特に目を引くのが「にべもなく、よるべもなく」だ。親しい友人が同性愛者だと知った男子中学生が主人公。反射的に「気持ち悪い」と感じ、友人のことをそう思った自分を嫌悪する。理解したいのにできないという痛切な足掻き。若い読者にぜひ読んでほしい短編である。

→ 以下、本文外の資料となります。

-- ==== Sys2Proof/Machine/RollSlot.lean ====
section
/-! DEFINITION. The ROLL slot: ROLL_SLOT_START, ROLL_SLOT_END and its named case STATION_LOST (chapters 3 and 4). -/

namespace Sys2Proof.Machine

/-- The station whose turn frame `f`'s ROLL slot is (R11, R58). -/
def turnOf (f : Nat) : Nat := f % Config.stations + 1

/-- The word of slot 1 (R38, R42, R48, R59): self's ROLL in its own turn, as the station state calls for one. -/
def State.rollToSend (s : State) : Option SlotWord :=
  if turnOf s.timer.frame = s.self then
    match s.control.state with
    | .joining => if s.control.observed then some (rollWord s.self false s.holdings s.eligible) else none
    | .member => some (rollWord s.self false s.holdings s.eligible)
    | .leaving => some (rollWord s.self true s.holdings s.eligible)
    | .off => none
    | .listen => none
    | .detached => none
    | .fault => none
  else none

/-- ROLL_SLOT_START (R59). -/
def execRollSlotStart (s : State) : Host.Outcome State Fault Refusal :=
  if s.startsAt (· == 1) then .next (s.beginWith s.rollToSend) else .next s

/-! ### A peer's turn (R61 to R65) -/

/-- The acceptable roll in the turn of peer `a` (R61). -/
def Occurrence.rollOf (o : Occurrence) (a : Nat) : Option SlotWord :=
  match o.heard.acceptable .roll with
  | none => none
  | some w => if w.sender = a then some w else none

/-- ROLL_MISPLACED (R64): an acceptable ROLL whose station is another peer than the one whose turn it is. -/
def State.misplacedRoll (s : State) (o : Occurrence) (a : Nat) : List Event :=
  match o.heard.acceptable .roll with
  | none => []
  | some w =>
    if w.sender = a ∨ w.sender = s.self then []
    else [{ Event.of .rollMisplaced o.frame with station := some w.sender, slot := some 1 }]

/-- HOLDINGS_DIFFER (R62). -/
def State.holdingsDiffer (s : State) (o : Occurrence) (a : Nat) (w : SlotWord) : List Event :=
  if w.rollHeld = s.heldCount a then []
  else [{ Event.of .holdingsDiffer o.frame with
          station := some a, result := some (.number w.rollHeld), count := some (s.heldCount a) }]

/-- An acceptable ROLL(ACTIVE) (R61). -/
def State.rollHeard (s : State) (o : Occurrence) (a : Nat) (w : SlotWord) : State × List Event :=
  (s.setRoster a { s.rosterEntry a with present := true, missed := 0, held := some w.rollHeld,
                                        eligible := some w.rollEligible, lastRoll := some o.frame },
    s.holdingsDiffer o a w ++
      (if s.isPresent a then [] else [{ Event.of .stationJoined o.frame with station := some a }]))

/-- An acceptable ROLL(LEAVING) (R65). -/
def State.rollLeft (s : State) (o : Occurrence) (a : Nat) (w : SlotWord) : State × List Event :=
  ((s.setRoster a { s.rosterEntry a with present := false, missed := 0, held := none, eligible := none,
                                         lastRoll := some o.frame }).freeAllOf a,
    s.holdingsDiffer o a w ++
      [{ Event.of .stationLeft o.frame with station := some a, count := some (s.heldCount a) }])

/-- A missed roll (R63). -/
def State.rollMissed (s : State) (o : Occurrence) (a : Nat) : State × List Event :=
  if s.isPresent a then
    if (s.rosterEntry a).missed + 1 < 2 then
      (s.setRoster a { s.rosterEntry a with missed := (s.rosterEntry a).missed + 1 }, [])
    else
      ((s.setRoster a { s.rosterEntry a with present := false, missed := 2, held := none, eligible := none }).freeAllOf a,
        [{ Event.of .stationLost o.frame with station := some a, count := some (s.heldCount a) }])
  else (s, [])

/-- The roster at the end of slot 1 in the turn of peer `a` (R58). -/
def State.peerTurn (s : State) (o : Occurrence) (a : Nat) : State × List Event :=
  match o.rollOf a with
  | some w => if w.rollLeaving then s.rollLeft o a w else s.rollHeard o a w
  | none => ((s.rollMissed o a).1, s.misplacedRoll o a ++ (s.rollMissed o a).2)

/-! ### Self's own turn (R60) -/

/-- The fields of the ROLL word that self sent, read from its bits. -/
def sentRollHeld (b : SlotBits) : Nat := (b.extractLsb' 23 5).toNat
/-- Self's ROLL had status LEAVING. -/
def sentRollLeaving (b : SlotBits) : Bool := b.getLsbD 28

/-- The own entry after a SENT roll in MEMBER (R60). -/
def State.ownRollSent (s : State) (o : Occurrence) (b : SlotBits) : State :=
  s.setRoster s.self { s.rosterEntry s.self with held := some (sentRollHeld b), lastRoll := some o.frame }

/-- The entry into MEMBER (R43, R60). -/
def State.toMember (s : State) (o : Occurrence) (b : SlotBits) : State :=
  { s.setRoster s.self { s.rosterEntry s.self with present := true, missed := 0, held := some (sentRollHeld b),
                                                   eligible := some s.eligible, lastRoll := some o.frame } with
    control := { s.control with state := .member } }

/-- The roster at the end of slot 1 in self's own turn: its state, what the roster posts and what the station controller
posts (R43, R58, R60, R64). A peer's ROLL is misplaced where self sent nothing (R58) or its own ROLL was DISPLACED (R60);
after a DISTURBED one, as after a SENT one, no word is. -/
def State.ownTurn (s : State) (o : Occurrence) : State × List Event × List Event :=
  match o.outcome, o.sent with
  | some .sent, some b =>
    match s.control.state with
    | .joining => (s.toMember o b, [], [s.stateChanged .member])
    | .member => (s.ownRollSent o b, [], [])
    | .off => (s, [], [])
    | .listen => (s, [], [])
    | .leaving => (s, [], [])
    | .detached => (s, [], [])
    | .fault => (s, [], [])
  | some .disturbed, _ => (s, [], [])
  | _, _ => (s, s.misplacedRoll o s.self, [])

/-- The ROLL slot's turn, whoever has it (R58). -/
def State.rollTurn (s : State) (o : Occurrence) : State × List Event × List Event :=
  if turnOf o.frame = s.self then s.ownTurn o
  else ((s.peerTurn o (turnOf o.frame)).1, (s.peerTurn o (turnOf o.frame)).2, [])

/-! ### A leaving holder (R31) -/

/-- The roster hears the ROLL(LEAVING) of a peer that is the holder, in that peer's turn (R31, R58): in its own turn self
acts on its outcome alone (R60). -/
def State.holderLeaves (s : State) (o : Occurrence) : Bool :=
  match o.rollOf (turnOf o.frame) with
  | none => false
  | some w => w.rollLeaving && turnOf o.frame != s.self && s.timer.holder == some (turnOf o.frame)

/-- A MEMBER runs the candidate rule at once (R31). -/
def State.holderLeft (s : State) (o : Occurrence) : State × List Event :=
  if s.candidate = some s.self then (s.hold, [holderChanged o.frame (some s.self)])
  else ({ s with timer := { s.timer with holder := none } }, [holderChanged o.frame none])

/-- The frame timer at the end of slot 1, but for a realignment: R31 in MEMBER. -/
def State.rollTimer (s : State) (o : Occurrence) : State × List Event :=
  if s.control.state = .member ∧ s.holderLeaves o = true then s.holderLeft o else (s, s.offSlotEvents o)

/-! ### The end of slot 1 -/

/-- Self's ROLL(LEAVING) was on the line (R49). -/
def State.leavesNow (s : State) (o : Occurrence) : Bool :=
  s.control.state == .leaving &&
    (match o.sent with
     | some b => sentRollLeaving b
     | none => false)

/-- The end of slot 1 that carried self's ROLL(LEAVING): DETACHED (R49), with what the roster posts for the word that
displaced it (R60). Whether the frame timer took a MARK heard there before that is free (log 17). -/
def State.leaveTrunk (s : State) (o : Occurrence) : State :=
  if s.choice 4097 then
    (match s.realignsTo o with
     | some w => s.realign w
     | none => s).enterDetached [(s.ownTurn o).2.1, s.offSlotEvents o]
  else s.enterDetached [(s.ownTurn o).2.1]

/-- The end of slot 1 in JOINING, MEMBER or LEAVING, no fault found and self not detaching. -/
def State.rollEnd (s : State) (o : Occurrence) : State :=
  let turn := s.rollTurn o
  let timed := turn.1.rollTimer o
  ((timed.1.postGroups 0 [turn.2.1, turn.2.2, timed.2]).passOn o).nextHappening

/-- What the roster may post before a fault found in slot 1 (R54, log 16). -/
def State.rollEventsBeforeFault (s : State) (o : Occurrence) : List Event :=
  if s.choice 4098 then (s.rollTurn o).2.1 else []

/-- The end of slot 1 (R58, R49, R52). -/
def State.endRollSlot (s : State) (bits : SlotBits) : State :=
  let o := s.occurrence bits
  let s1 := s.portEnd bits
  match s1.faultIn o with
  | some cause => (s1.postAll (s1.rollEventsBeforeFault o)).enterFault cause
  | none => if s1.leavesNow o then s1.leaveTrunk o else s1.rollEnd o

/-- The occurrence of slot 1 ends, in a state that acts on it (R39). -/
def State.rollEnds (s : State) : Bool := s.endsAt (· == 1) && s.control.state.onTrunk

/-- ROLL_SLOT_END (R58). -/
def execRollSlotEnd (heard : SlotBits) (s : State) : Host.Outcome State Fault Refusal :=
  if s.rollEnds then .next (s.endRollSlot heard) else .next s

/-- The slot 1 end at which a PRESENT peer's missed-roll count reaches 2, no fault found (R63). -/
def State.losesStation (s : State) (bits : SlotBits) : Bool :=
  let o := s.occurrence bits
  s.rollEnds && turnOf o.frame != s.self && (o.rollOf (turnOf o.frame)).isNone && s.isPresent (turnOf o.frame) &&
    decide (1 ≤ (s.rosterEntry (turnOf o.frame)).missed) && (s.faultIn o).isNone

/-- STATION_LOST (R63): a PRESENT peer's missed-roll count reaches 2 and it is dropped (log 2). -/
def execStationLost (heard : SlotBits) (s : State) : Host.Outcome State Fault Refusal :=
  if s.losesStation heard then .next (s.endRollSlot heard) else .next s

end Sys2Proof.Machine
end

『チュベローズで待ってる』(扶桑社)は、二十二歳の主人公がホストクラブで働きながら就職試験に挑戦する「AGE22」と、その十年後を描いた「AGE32」からなる二巻組だ。上巻は夜の世界を通して自分の未知の一面を再認識するという青春小説だが、下巻に入るとガラリと趣が変わる。上巻で起きた事件が思わぬ形で蘇るミステリなのである。成長譚だったはずの上巻がまったく別の物語に姿を変え、テーマすらも反転してしまう。ここでも技術の高さが光っている。
加藤作品は『オルタネート』を含めて六冊。ぜひすべてを手にとってほしい。刊行順に読めば作家・加藤シゲアキの成長が浮かび上がる。そしてこれからもその成長をリアルタイムで追うことができるのだ。読者冥利に尽きるではないか。